What this task involves:
Without changing a single character, write out every record below.

Exercise materials:
theorem Faulted.latchTile {z s : State} {t : Nat} (h : Faulted (tileFaultRegs t) z s) (bit : Nat) (v : Int) :
    Faulted (tileFaultRegs t) z (s.latchTile t bit v) := by
  have hl := log_tileFaultRegs t
  have hm : ∀ a ∈ [R.MFSW_TILE_LO, R.MFSW_TILE_HI, R.FSW_LO t, R.FSW_HI t, R.FLVL_LO t, R.FLVL_HI t, R.FFIRST t, R.FFIRST_BELL_LO t,
      R.FFIRST_BELL_HI t, R.FSTATE t], a ∈ tileFaultRegs t := fun a ha => List.mem_append_right _ (List.mem_append_left _ ha)
  have hff : R.FFIRST t ∈ tileFaultRegs t := hm _ (by simp)
  have hbl : R.FFIRST_BELL_LO t ∈ tileFaultRegs t := hm _ (by simp)
  have hbh : R.FFIRST_BELL_HI t ∈ tileFaultRegs t := hm _ (by simp)
  have h1 : Faulted (tileFaultRegs t) z (s.setBit (if bit < 32 then R.FSW_LO t else R.FSW_HI t) (bit % 32)) :=
    h.wr (hm _ (by split <;> simp)) _
  unfold State.latchTile
  dsimp only
  generalize s.setBit (if bit < 32 then R.FSW_LO t else R.FSW_HI t) (bit % 32) = s1 at h1 ⊢
  generalize s.sevTile t bit = sev
  have h2 : Faulted (tileFaultRegs t) z (if s1.b (F.FFIRST_VALID t) = true then s1.setB (F.FFIRST_OVF t) true
      else (s1.setFs [(F.FFIRST_SRC t, bit), (F.FFIRST_SEV t, sev), (F.FFIRST_VALID t, 1)]).setPair (F.FFIRST_BELL_LO t) (F.FFIRST_BELL_HI t) s1.bell) := by
    split
    · exact h1.setF (x := F.FFIRST_OVF t) hff _
    · exact ((h1.setFs _ (by simp [F.FFIRST_SRC, F.FFIRST_SEV, F.FFIRST_VALID, hff])).setF (x := F.FFIRST_BELL_LO t) hbl _).setF
        (x := F.FFIRST_BELL_HI t) hbh _
  generalize (if s1.b (F.FFIRST_VALID t) = true then s1.setB (F.FFIRST_OVF t) true
      else (s1.setFs [(F.FFIRST_SRC t, bit), (F.FFIRST_SEV t, sev), (F.FFIRST_VALID t, 1)]).setPair (F.FFIRST_BELL_LO t) (F.FFIRST_BELL_HI t) s1.bell) = s2
      at h2 ⊢
  have h3 := Faulted.latchModule hl (h2.wr (hm (if t < 32 then R.MFSW_TILE_LO else R.MFSW_TILE_HI) (by split <;> simp))
    (s2.rd (if t < 32 then R.MFSW_TILE_LO else R.MFSW_TILE_HI) ||| (1 <<< (t % 32)))) t sev
  split
  · exact h1
  · split
    · exact h3
    · have h4 := h3.record hl (.tileSrc bit) sev (tgtTile t) v
      split
      · exact h4.reactTile bit
      · exact h4

theorem Faulted.latchMod {z s : State} (h : Faulted moduleFaultRegs z s) (bit : Nat) (v : Int) : Faulted moduleFaultRegs z (s.latchMod bit v) := by
  have hl := log_moduleFaultRegs
  have h1 : Faulted moduleFaultRegs z (s.setBit R.MFSW_SRC bit) := h.wr (hl _ (by simp [logRegs])) _
  unfold State.latchMod
  dsimp only
  split
  · exact h1
  · split
    · exact h1.latchModule hl _ _
    · have h4 := (h1.latchModule hl (64 + bit) (s.sevModule bit)).record hl (.modSrc bit) (s.sevModule bit) tgtModule v
      split
      · exact h4.reactModule bit
      · exact h4

/-- An assertion of a tile's source writes only the tile's fault registers, the Report Card and what the collectors keep. -/
theorem State.raise_faulted (s : State) (t bit : Nat) (v : Int) (hold : Bool) : Faulted (tileFaultRegs t) s (s.raise t bit v hold) := by
  have hm : (if bit < 32 then R.FLVL_LO t else R.FLVL_HI t) ∈ tileFaultRegs t :=
    List.mem_append_right _ (List.mem_append_left _ (by split <;> simp))
  have h0 := Faulted.refl (tileFaultRegs t) s
  unfold State.raise State.lineTile
  dsimp only
  generalize (if bit < 32 then R.FLVL_LO t else R.FLVL_HI t) = off at hm ⊢
  split
  · exact h0
  · have h1 : Faulted (tileFaultRegs t) s (if hold = true then s.setBit off (bit % 32) else s) := by
      split
      · exact h0.wr hm _
      · exact h0
    split
    · exact h1
    · exact h1.latchTile bit v

/-- An assertion of a module source writes only the module's fault registers, what its reaction darkens, and the record. -/
theorem State.raiseMod_faulted (s : State) (bit : Nat) (v : Int) (hold : Bool) : Faulted moduleFaultRegs s (s.raiseMod bit v hold) := by
  have hm : R.MFLVL_SRC ∈ moduleFaultRegs := List.mem_append_right _ (List.mem_append_left _ (by simp))
  have h0 := Faulted.refl moduleFaultRegs s
  unfold State.raiseMod State.lineMod
  dsimp only
  split
  · exact h0
  · have h1 : Faulted moduleFaultRegs s (if hold = true then s.setBit R.MFLVL_SRC bit else s) := by
      split
      · exact h0.wr hm _
      · exact h0
    split
    · exact h1
    · exact h1.latchMod bit v

end Sys2Proof.Machine
end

Task response:
theorem Faulted.latchTile {z s : State} {t : Nat} (h : Faulted (tileFaultRegs t) z s) (bit : Nat) (v : Int) :
    Faulted (tileFaultRegs t) z (s.latchTile t bit v) := by
  have hl := log_tileFaultRegs t
  have hm : ∀ a ∈ [R.MFSW_TILE_LO, R.MFSW_TILE_HI, R.FSW_LO t, R.FSW_HI t, R.FLVL_LO t, R.FLVL_HI t, R.FFIRST t, R.FFIRST_BELL_LO t,
      R.FFIRST_BELL_HI t, R.FSTATE t], a ∈ tileFaultRegs t := fun a ha => List.mem_append_right _ (List.mem_append_left _ ha)
  have hff : R.FFIRST t ∈ tileFaultRegs t := hm _ (by simp)
  have hbl : R.FFIRST_BELL_LO t ∈ tileFaultRegs t := hm _ (by simp)
  have hbh : R.FFIRST_BELL_HI t ∈ tileFaultRegs t := hm _ (by simp)
  have h1 : Faulted (tileFaultRegs t) z (s.setBit (if bit < 32 then R.FSW_LO t else R.FSW_HI t) (bit % 32)) :=
    h.wr (hm _ (by split <;> simp)) _
  unfold State.latchTile
  dsimp only
  generalize s.setBit (if bit < 32 then R.FSW_LO t else R.FSW_HI t) (bit % 32) = s1 at h1 ⊢
  generalize s.sevTile t bit = sev
  have h2 : Faulted (tileFaultRegs t) z (if s1.b (F.FFIRST_VALID t) = true then s1.setB (F.FFIRST_OVF t) true
      else (s1.setFs [(F.FFIRST_SRC t, bit), (F.FFIRST_SEV t, sev), (F.FFIRST_VALID t, 1)]).setPair (F.FFIRST_BELL_LO t) (F.FFIRST_BELL_HI t) s1.bell) := by
    split
    · exact h1.setF (x := F.FFIRST_OVF t) hff _
    · exact ((h1.setFs _ (by simp [F.FFIRST_SRC, F.FFIRST_SEV, F.FFIRST_VALID, hff])).setF (x := F.FFIRST_BELL_LO t) hbl _).setF
        (x := F.FFIRST_BELL_HI t) hbh _
  generalize (if s1.b (F.FFIRST_VALID t) = true then s1.setB (F.FFIRST_OVF t) true
      else (s1.setFs [(F.FFIRST_SRC t, bit), (F.FFIRST_SEV t, sev), (F.FFIRST_VALID t, 1)]).setPair (F.FFIRST_BELL_LO t) (F.FFIRST_BELL_HI t) s1.bell) = s2
      at h2 ⊢
  have h3 := Faulted.latchModule hl (h2.wr (hm (if t < 32 then R.MFSW_TILE_LO else R.MFSW_TILE_HI) (by split <;> simp))
    (s2.rd (if t < 32 then R.MFSW_TILE_LO else R.MFSW_TILE_HI) ||| (1 <<< (t % 32)))) t sev
  split
  · exact h1
  · split
    · exact h3
    · have h4 := h3.record hl (.tileSrc bit) sev (tgtTile t) v
      split
      · exact h4.reactTile bit
      · exact h4

theorem Faulted.latchMod {z s : State} (h : Faulted moduleFaultRegs z s) (bit : Nat) (v : Int) : Faulted moduleFaultRegs z (s.latchMod bit v) := by
  have hl := log_moduleFaultRegs
  have h1 : Faulted moduleFaultRegs z (s.setBit R.MFSW_SRC bit) := h.wr (hl _ (by simp [logRegs])) _
  unfold State.latchMod
  dsimp only
  split
  · exact h1
  · split
    · exact h1.latchModule hl _ _
    · have h4 := (h1.latchModule hl (64 + bit) (s.sevModule bit)).record hl (.modSrc bit) (s.sevModule bit) tgtModule v
      split
      · exact h4.reactModule bit
      · exact h4

/-- An assertion of a tile's source writes only the tile's fault registers, the Report Card and what the collectors keep. -/
theorem State.raise_faulted (s : State) (t bit : Nat) (v : Int) (hold : Bool) : Faulted (tileFaultRegs t) s (s.raise t bit v hold) := by
  have hm : (if bit < 32 then R.FLVL_LO t else R.FLVL_HI t) ∈ tileFaultRegs t :=
    List.mem_append_right _ (List.mem_append_left _ (by split <;> simp))
  have h0 := Faulted.refl (tileFaultRegs t) s
  unfold State.raise State.lineTile
  dsimp only
  generalize (if bit < 32 then R.FLVL_LO t else R.FLVL_HI t) = off at hm ⊢
  split
  · exact h0
  · have h1 : Faulted (tileFaultRegs t) s (if hold = true then s.setBit off (bit % 32) else s) := by
      split
      · exact h0.wr hm _
      · exact h0
    split
    · exact h1
    · exact h1.latchTile bit v

/-- An assertion of a module source writes only the module's fault registers, what its reaction darkens, and the record. -/
theorem State.raiseMod_faulted (s : State) (bit : Nat) (v : Int) (hold : Bool) : Faulted moduleFaultRegs s (s.raiseMod bit v hold) := by
  have hm : R.MFLVL_SRC ∈ moduleFaultRegs := List.mem_append_right _ (List.mem_append_left _ (by simp))
  have h0 := Faulted.refl moduleFaultRegs s
  unfold State.raiseMod State.lineMod
  dsimp only
  split
  · exact h0
  · have h1 : Faulted moduleFaultRegs s (if hold = true then s.setBit R.MFLVL_SRC bit else s) := by
      split
      · exact h0.wr hm _
      · exact h0
    split
    · exact h1
    · exact h1.latchMod bit v

end Sys2Proof.Machine
end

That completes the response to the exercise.